+++ EXCERPTED RECORDS

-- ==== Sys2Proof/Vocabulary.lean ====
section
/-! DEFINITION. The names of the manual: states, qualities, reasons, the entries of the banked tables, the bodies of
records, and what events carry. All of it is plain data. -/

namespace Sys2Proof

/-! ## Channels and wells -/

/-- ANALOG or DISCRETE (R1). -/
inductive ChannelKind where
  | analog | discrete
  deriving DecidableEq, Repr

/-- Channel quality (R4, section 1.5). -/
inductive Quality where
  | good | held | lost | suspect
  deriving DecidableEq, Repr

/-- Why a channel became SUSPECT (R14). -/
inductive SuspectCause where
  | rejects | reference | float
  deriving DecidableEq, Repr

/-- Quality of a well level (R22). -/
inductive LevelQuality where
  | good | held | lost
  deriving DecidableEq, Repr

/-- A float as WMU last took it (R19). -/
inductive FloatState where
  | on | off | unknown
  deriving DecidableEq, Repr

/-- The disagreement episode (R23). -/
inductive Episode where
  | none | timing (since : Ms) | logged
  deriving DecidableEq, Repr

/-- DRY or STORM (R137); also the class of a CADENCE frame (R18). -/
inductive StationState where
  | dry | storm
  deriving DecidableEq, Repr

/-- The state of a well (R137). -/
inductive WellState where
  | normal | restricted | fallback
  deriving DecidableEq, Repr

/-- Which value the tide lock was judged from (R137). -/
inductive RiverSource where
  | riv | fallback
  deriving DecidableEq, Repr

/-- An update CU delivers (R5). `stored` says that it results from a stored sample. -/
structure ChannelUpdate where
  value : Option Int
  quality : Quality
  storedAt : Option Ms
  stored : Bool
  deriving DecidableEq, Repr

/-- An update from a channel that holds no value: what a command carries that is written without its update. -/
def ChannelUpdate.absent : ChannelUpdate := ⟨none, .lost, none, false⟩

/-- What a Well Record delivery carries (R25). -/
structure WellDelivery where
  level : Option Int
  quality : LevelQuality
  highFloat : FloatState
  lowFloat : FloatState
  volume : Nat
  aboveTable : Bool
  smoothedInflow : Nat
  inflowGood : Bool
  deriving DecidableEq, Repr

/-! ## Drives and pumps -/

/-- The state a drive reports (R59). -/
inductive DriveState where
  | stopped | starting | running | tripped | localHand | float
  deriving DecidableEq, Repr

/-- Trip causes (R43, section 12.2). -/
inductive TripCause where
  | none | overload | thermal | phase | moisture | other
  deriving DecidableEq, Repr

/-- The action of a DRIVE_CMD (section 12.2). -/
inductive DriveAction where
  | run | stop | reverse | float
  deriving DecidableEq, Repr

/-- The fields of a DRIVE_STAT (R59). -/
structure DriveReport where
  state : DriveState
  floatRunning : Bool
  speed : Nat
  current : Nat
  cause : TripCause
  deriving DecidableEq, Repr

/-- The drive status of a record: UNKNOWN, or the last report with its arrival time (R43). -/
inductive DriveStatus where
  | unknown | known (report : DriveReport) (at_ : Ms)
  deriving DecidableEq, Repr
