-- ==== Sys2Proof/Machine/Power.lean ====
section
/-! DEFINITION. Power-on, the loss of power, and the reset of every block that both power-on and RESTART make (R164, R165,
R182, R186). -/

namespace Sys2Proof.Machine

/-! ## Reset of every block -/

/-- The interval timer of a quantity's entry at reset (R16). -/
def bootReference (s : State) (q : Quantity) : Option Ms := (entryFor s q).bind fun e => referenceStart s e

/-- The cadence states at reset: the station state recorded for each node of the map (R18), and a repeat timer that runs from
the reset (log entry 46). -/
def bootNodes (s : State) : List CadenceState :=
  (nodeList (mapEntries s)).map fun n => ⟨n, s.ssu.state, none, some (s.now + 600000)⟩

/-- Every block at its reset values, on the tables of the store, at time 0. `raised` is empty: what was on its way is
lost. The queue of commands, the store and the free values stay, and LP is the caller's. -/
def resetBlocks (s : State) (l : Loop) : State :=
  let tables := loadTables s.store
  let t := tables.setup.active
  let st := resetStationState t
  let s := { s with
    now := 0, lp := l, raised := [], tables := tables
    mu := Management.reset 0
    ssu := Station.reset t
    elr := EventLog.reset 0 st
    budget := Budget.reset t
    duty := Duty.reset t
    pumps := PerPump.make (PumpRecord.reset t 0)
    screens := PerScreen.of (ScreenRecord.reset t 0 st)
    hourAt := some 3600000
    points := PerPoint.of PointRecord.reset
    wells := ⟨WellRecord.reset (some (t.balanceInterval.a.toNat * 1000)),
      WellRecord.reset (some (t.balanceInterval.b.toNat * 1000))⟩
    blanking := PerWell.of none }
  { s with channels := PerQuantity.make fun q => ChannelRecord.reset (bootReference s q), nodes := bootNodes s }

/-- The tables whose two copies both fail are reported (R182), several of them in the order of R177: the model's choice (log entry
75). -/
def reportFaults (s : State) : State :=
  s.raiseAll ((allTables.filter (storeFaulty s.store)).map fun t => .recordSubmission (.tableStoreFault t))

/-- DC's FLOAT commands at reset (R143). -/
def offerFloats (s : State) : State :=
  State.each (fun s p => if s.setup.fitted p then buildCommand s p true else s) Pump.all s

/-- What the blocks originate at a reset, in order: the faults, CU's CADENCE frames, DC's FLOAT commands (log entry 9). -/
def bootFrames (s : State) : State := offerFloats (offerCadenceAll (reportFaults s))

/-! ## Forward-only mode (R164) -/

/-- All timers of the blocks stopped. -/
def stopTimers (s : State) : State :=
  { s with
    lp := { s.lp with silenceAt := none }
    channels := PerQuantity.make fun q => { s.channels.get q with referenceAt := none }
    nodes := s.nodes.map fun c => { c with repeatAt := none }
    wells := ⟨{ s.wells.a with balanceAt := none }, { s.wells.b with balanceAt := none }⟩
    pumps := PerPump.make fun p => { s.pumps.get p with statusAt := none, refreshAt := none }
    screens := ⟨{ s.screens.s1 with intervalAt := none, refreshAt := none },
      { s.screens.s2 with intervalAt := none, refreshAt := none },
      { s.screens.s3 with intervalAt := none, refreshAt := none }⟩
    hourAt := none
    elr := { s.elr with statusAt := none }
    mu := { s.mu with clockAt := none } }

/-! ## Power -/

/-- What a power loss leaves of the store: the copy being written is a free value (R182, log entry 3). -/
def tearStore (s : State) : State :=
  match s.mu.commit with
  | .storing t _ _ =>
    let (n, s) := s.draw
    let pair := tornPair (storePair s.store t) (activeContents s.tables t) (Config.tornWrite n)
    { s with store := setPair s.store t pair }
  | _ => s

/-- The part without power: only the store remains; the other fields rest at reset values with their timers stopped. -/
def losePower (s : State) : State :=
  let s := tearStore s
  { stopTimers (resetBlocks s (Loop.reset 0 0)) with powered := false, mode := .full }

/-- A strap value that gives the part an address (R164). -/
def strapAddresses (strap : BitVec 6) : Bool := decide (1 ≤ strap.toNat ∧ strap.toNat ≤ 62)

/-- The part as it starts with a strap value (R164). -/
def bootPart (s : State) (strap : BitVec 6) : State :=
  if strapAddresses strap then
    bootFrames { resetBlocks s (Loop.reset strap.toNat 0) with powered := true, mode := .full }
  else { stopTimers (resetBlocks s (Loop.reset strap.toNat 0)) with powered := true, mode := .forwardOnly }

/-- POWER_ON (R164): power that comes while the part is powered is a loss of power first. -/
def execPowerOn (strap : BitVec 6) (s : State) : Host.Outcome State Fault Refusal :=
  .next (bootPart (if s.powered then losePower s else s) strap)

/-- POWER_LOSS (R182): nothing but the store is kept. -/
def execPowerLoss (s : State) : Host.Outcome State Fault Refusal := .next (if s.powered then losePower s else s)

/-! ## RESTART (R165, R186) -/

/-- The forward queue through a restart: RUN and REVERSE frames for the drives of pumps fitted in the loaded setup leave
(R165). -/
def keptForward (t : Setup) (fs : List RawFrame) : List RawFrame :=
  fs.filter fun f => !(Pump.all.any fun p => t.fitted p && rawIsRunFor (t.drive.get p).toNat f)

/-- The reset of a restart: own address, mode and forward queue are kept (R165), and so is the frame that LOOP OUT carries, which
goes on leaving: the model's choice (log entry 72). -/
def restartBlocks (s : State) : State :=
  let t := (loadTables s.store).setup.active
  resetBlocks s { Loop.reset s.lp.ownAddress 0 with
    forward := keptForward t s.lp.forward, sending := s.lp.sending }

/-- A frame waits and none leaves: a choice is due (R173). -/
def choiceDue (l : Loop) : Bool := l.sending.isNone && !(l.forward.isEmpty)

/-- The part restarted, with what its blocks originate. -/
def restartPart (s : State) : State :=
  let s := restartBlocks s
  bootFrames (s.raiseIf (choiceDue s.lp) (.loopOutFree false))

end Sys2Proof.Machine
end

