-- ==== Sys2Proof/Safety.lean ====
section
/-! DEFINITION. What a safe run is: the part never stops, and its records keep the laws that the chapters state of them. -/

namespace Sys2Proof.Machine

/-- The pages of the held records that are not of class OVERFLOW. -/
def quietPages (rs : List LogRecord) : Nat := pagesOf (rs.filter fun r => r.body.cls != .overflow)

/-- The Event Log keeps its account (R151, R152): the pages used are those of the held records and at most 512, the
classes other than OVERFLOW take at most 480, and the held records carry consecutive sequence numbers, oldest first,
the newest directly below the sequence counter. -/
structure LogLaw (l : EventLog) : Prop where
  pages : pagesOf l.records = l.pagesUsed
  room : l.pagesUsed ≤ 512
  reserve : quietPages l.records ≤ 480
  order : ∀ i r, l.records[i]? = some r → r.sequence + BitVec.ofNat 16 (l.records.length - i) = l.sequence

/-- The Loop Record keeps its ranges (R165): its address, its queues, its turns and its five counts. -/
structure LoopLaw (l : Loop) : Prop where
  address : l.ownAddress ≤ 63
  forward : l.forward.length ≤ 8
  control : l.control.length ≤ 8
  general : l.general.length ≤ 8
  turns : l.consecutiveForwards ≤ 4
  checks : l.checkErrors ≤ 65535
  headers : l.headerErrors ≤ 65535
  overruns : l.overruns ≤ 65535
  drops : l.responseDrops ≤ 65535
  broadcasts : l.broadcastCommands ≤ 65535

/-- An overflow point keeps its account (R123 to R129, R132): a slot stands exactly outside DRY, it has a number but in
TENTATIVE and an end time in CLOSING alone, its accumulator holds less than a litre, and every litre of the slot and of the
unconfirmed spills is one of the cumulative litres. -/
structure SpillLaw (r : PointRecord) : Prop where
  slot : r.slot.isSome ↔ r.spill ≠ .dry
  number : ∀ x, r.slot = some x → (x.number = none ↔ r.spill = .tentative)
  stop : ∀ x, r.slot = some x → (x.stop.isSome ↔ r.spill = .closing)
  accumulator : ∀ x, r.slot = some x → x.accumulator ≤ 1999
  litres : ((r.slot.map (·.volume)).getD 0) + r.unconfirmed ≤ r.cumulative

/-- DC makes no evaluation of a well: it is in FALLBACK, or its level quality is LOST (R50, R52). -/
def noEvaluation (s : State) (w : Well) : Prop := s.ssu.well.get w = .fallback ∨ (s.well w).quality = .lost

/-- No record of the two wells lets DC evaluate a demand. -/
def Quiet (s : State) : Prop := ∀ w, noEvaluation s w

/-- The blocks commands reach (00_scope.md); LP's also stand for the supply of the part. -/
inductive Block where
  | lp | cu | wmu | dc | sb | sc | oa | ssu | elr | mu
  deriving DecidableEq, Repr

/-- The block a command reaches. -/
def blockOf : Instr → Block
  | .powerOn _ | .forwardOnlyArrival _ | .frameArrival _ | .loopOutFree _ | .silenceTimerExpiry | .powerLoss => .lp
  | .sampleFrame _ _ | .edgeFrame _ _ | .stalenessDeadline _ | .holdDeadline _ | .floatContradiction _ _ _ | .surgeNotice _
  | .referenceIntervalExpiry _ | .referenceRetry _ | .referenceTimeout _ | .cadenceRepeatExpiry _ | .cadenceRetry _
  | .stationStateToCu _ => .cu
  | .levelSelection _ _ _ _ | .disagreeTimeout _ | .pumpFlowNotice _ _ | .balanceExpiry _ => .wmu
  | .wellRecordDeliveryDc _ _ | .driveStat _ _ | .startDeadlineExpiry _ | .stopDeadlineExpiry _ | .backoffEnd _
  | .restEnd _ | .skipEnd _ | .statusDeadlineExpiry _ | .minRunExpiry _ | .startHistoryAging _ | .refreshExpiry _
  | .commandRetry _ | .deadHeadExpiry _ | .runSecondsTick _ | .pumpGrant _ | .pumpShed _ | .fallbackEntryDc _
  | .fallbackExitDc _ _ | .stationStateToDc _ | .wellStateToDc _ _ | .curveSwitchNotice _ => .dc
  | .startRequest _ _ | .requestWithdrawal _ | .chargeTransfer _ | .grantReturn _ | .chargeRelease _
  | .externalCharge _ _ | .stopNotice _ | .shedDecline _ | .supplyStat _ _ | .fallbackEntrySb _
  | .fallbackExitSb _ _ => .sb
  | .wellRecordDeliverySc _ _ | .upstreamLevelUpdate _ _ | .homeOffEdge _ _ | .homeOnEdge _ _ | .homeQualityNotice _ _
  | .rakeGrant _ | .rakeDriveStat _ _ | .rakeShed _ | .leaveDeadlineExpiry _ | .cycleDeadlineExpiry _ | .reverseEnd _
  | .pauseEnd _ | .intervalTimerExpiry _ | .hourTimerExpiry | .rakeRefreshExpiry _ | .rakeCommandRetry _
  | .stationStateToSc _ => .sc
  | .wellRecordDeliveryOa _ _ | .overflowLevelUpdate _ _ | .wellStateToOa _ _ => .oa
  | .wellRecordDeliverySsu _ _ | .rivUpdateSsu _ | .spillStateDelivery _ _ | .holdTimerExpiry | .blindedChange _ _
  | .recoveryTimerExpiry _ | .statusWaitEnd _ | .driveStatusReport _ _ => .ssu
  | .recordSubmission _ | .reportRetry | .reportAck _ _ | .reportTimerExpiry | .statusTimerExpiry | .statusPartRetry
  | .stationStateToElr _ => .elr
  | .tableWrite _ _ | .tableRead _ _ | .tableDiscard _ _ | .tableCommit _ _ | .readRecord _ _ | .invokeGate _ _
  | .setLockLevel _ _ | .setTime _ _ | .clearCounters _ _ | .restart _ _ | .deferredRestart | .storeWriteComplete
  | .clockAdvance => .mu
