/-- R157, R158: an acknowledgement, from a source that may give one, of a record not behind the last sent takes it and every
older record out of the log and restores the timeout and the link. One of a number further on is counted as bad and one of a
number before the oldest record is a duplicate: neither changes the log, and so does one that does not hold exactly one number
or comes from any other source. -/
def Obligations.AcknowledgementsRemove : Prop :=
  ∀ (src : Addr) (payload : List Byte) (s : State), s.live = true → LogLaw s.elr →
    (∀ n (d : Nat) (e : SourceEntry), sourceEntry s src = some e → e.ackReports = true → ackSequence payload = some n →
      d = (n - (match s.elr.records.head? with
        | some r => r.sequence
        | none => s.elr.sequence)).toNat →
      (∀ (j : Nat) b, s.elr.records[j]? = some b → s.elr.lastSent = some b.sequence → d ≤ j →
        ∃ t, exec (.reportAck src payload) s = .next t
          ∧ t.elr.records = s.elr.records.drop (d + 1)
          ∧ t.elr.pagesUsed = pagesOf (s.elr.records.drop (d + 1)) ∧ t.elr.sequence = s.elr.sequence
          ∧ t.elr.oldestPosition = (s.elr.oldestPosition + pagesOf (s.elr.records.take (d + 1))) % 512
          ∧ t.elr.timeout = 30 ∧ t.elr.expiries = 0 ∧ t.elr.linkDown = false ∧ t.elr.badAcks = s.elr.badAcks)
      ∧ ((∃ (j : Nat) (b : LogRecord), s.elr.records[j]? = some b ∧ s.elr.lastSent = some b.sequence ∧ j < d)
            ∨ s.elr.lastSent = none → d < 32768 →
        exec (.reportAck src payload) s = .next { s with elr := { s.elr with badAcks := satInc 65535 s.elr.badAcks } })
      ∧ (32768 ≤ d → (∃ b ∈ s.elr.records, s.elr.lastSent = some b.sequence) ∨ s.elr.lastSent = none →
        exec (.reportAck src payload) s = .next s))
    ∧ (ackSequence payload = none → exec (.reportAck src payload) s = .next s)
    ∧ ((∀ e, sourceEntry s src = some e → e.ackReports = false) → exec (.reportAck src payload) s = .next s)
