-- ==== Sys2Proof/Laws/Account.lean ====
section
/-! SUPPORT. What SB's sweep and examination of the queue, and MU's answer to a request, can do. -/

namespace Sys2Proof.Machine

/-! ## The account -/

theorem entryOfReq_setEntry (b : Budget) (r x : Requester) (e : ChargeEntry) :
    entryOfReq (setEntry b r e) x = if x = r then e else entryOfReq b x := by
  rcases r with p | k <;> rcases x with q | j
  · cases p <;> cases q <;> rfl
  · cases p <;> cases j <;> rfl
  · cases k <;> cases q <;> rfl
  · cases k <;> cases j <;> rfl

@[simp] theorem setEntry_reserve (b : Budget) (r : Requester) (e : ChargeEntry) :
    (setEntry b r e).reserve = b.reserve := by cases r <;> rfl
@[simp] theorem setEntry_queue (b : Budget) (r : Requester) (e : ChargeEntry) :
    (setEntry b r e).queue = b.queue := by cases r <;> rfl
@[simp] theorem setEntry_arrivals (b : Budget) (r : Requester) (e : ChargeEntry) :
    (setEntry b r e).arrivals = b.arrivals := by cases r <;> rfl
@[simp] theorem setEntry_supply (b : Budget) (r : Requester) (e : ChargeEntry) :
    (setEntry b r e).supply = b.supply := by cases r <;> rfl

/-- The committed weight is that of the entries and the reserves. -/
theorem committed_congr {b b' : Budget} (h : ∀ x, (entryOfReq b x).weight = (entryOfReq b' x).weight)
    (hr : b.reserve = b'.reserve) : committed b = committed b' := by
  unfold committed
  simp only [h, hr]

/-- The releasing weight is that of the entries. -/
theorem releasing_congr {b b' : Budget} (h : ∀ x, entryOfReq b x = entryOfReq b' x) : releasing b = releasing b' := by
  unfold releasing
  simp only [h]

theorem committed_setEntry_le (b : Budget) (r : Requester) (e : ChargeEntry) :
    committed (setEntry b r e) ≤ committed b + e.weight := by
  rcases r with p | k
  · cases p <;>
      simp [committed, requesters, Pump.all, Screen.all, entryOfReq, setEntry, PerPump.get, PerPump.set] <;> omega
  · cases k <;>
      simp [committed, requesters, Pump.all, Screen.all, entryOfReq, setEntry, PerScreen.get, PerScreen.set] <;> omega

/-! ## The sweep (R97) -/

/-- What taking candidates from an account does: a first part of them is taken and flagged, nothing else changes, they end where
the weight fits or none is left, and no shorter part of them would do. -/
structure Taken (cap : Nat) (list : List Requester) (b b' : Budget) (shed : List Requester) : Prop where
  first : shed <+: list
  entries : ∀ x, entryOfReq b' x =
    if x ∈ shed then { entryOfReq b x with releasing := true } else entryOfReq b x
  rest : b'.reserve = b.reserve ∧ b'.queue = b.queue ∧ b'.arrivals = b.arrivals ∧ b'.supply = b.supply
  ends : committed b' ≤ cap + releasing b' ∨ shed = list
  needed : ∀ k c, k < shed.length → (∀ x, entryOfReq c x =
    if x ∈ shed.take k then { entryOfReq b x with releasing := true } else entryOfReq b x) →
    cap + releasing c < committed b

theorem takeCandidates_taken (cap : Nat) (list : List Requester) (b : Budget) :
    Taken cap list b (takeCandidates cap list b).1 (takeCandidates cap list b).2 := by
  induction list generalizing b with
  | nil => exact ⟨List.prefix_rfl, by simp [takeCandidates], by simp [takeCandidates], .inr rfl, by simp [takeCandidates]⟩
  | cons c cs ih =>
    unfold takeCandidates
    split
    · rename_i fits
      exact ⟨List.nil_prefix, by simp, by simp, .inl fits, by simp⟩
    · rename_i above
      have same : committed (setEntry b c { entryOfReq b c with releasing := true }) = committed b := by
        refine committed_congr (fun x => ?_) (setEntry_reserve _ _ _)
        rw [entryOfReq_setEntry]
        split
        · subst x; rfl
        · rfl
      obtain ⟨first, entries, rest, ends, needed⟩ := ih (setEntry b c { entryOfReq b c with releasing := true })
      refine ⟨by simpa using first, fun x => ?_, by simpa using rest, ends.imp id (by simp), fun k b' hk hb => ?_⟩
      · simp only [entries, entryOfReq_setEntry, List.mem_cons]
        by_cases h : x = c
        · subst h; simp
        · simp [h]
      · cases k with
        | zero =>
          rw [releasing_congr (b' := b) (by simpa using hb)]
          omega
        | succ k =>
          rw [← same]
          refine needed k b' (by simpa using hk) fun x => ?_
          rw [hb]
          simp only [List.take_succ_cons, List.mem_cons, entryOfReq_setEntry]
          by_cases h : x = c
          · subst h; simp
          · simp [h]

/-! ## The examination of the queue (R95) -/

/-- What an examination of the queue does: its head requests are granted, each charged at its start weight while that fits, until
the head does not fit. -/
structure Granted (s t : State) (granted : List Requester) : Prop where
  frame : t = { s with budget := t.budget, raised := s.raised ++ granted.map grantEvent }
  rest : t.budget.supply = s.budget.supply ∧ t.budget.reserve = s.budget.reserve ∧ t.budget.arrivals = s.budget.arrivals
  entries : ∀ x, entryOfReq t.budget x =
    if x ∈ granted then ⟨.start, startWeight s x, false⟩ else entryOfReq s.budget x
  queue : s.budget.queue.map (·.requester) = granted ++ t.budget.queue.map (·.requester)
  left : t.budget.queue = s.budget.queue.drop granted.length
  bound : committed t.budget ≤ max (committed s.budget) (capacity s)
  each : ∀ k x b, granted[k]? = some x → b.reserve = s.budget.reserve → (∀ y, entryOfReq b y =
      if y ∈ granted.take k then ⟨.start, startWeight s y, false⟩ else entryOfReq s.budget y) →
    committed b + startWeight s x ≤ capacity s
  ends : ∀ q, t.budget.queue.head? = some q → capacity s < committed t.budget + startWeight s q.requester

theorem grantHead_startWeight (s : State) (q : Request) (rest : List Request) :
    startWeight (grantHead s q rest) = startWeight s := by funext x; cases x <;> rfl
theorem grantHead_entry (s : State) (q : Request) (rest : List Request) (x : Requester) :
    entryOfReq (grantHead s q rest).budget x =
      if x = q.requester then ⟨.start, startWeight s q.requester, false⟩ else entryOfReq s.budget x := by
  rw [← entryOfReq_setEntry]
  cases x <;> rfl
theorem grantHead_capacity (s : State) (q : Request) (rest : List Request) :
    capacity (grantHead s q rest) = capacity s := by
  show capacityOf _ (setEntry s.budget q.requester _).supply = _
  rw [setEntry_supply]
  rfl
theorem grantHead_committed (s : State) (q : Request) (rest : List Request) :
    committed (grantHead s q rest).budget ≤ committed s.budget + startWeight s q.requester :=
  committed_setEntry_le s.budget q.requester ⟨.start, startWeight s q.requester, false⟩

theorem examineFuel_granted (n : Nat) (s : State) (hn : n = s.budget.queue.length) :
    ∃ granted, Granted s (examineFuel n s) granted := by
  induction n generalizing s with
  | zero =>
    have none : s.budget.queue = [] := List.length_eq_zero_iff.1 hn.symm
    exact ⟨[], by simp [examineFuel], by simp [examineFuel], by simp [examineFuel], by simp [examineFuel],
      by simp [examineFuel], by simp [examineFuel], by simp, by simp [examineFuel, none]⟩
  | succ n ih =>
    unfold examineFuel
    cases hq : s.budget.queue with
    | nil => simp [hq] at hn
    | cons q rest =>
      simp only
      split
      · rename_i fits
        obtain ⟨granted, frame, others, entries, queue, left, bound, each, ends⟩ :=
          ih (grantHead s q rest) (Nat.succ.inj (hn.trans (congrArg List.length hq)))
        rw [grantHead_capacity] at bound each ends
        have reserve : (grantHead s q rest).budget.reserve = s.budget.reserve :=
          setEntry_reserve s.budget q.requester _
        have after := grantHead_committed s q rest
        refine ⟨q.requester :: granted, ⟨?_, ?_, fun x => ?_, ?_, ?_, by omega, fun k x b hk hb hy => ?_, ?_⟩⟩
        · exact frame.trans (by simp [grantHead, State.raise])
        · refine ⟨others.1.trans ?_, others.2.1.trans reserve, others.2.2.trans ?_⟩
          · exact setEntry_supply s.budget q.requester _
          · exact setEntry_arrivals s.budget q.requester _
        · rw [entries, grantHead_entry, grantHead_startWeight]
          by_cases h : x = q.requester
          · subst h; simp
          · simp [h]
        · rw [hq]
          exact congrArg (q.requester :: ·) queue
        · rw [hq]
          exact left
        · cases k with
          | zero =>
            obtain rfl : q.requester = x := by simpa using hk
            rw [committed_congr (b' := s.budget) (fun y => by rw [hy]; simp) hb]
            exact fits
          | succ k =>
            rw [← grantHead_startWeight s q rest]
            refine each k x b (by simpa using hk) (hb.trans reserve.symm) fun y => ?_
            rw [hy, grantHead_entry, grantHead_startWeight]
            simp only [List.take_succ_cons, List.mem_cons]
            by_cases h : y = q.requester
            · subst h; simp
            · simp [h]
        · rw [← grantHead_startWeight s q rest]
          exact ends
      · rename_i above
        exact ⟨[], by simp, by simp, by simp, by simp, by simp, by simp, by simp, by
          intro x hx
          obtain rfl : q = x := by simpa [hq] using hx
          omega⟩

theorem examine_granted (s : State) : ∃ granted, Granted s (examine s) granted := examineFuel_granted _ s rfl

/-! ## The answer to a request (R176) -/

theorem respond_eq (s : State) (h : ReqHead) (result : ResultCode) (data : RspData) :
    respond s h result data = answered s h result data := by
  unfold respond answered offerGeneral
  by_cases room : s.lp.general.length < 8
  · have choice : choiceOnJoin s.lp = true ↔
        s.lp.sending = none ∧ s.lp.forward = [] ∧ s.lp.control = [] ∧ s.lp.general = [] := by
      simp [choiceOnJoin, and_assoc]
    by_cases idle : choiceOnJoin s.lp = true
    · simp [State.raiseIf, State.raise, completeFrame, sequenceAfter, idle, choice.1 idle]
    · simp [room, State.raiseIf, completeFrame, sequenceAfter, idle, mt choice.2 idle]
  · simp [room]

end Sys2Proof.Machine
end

++++++

(ABOUT THIS TASK)
The lines to return are those in the entries above that include "same".

(ANSWER SECTION)
      have same : committed (setEntry b c { entryOfReq b c with releasing := true }) = committed b := by
          rw [← same]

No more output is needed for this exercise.